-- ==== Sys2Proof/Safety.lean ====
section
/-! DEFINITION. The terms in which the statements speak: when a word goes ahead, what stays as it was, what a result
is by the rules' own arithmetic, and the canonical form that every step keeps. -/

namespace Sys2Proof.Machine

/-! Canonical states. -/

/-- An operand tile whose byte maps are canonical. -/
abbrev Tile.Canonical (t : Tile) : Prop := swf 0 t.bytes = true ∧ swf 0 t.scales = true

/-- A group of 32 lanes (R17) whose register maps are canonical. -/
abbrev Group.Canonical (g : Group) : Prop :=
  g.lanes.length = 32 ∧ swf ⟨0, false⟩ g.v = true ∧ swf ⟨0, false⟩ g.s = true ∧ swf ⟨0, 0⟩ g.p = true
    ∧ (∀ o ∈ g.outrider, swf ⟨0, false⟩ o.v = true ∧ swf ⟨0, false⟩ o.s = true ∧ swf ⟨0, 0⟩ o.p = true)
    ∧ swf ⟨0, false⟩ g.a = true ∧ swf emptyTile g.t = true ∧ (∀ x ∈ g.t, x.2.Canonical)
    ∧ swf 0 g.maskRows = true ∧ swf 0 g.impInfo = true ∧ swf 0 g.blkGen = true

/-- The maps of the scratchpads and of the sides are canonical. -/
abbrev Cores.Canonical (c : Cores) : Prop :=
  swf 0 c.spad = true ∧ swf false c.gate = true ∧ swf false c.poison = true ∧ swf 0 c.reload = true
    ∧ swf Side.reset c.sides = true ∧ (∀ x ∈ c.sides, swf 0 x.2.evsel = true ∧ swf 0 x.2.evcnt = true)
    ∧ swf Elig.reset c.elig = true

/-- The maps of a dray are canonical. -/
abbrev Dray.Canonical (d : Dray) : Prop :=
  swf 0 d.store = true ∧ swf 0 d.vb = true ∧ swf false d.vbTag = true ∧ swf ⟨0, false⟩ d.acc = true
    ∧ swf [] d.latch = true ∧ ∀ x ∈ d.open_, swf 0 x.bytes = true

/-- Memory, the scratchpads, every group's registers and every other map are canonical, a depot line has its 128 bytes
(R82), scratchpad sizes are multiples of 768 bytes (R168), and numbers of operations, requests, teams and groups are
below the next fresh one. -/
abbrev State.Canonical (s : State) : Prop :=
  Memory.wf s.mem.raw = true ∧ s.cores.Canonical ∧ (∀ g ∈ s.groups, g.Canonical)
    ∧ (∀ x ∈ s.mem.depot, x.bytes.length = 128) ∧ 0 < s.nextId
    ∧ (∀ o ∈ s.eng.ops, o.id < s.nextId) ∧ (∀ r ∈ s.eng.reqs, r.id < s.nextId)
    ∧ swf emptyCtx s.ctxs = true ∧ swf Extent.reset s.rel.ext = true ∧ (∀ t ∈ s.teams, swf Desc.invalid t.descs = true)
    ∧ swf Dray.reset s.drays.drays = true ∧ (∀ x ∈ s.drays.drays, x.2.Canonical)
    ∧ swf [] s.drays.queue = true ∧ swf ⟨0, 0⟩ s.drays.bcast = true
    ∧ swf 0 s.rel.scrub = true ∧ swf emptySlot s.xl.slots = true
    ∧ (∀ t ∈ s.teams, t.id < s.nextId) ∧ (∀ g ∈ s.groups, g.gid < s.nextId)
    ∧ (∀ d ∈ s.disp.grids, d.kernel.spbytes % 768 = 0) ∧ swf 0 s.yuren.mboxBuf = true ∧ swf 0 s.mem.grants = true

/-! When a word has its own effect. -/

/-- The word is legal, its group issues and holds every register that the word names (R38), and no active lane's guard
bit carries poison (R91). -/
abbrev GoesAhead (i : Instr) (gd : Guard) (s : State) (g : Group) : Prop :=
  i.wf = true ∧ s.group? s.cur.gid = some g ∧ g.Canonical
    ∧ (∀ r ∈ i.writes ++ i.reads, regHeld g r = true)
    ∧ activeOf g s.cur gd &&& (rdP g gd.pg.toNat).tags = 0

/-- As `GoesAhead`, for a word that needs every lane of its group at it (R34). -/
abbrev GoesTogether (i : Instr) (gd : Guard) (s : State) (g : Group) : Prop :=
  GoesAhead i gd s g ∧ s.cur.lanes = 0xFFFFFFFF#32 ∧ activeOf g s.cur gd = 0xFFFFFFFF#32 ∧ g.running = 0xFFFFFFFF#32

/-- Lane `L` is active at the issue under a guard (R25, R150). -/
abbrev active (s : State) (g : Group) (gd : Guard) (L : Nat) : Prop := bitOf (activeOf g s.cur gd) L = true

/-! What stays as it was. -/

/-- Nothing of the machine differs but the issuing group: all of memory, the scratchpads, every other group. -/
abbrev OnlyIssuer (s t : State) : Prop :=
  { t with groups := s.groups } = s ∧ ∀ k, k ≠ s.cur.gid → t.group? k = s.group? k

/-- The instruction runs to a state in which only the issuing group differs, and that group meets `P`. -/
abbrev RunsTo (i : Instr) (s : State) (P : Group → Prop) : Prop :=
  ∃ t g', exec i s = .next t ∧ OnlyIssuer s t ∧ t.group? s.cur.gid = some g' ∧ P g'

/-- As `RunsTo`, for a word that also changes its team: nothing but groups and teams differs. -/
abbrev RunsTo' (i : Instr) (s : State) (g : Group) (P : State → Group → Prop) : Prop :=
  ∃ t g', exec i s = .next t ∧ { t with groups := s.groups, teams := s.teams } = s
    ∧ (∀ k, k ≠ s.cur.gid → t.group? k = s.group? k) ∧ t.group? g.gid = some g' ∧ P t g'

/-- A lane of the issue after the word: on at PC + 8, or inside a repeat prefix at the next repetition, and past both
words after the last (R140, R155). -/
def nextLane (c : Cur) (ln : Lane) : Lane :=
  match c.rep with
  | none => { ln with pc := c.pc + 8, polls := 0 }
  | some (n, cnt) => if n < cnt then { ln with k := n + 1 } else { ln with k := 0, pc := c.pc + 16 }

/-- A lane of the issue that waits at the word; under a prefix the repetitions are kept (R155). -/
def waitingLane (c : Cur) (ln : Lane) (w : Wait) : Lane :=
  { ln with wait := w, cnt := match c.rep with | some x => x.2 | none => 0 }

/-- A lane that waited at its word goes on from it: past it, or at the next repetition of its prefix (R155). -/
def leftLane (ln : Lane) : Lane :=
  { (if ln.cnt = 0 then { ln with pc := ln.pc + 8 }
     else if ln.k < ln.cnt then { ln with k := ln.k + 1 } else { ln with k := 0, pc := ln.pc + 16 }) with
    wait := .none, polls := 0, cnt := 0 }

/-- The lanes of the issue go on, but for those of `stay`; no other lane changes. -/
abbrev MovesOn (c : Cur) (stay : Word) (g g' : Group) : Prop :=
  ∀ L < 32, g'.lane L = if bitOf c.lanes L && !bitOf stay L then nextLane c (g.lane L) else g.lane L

## [EXERCISE REQUIREMENTS]
Every line above that holds the word "differs" needs to be copied.

## [EXERCISE RESPONSE]
/-- Nothing of the machine differs but the issuing group: all of memory, the scratchpads, every other group. -/
/-- The instruction runs to a state in which only the issuing group differs, and that group meets `P`. -/
/-- As `RunsTo`, for a word that also changes its team: nothing but groups and teams differs. -/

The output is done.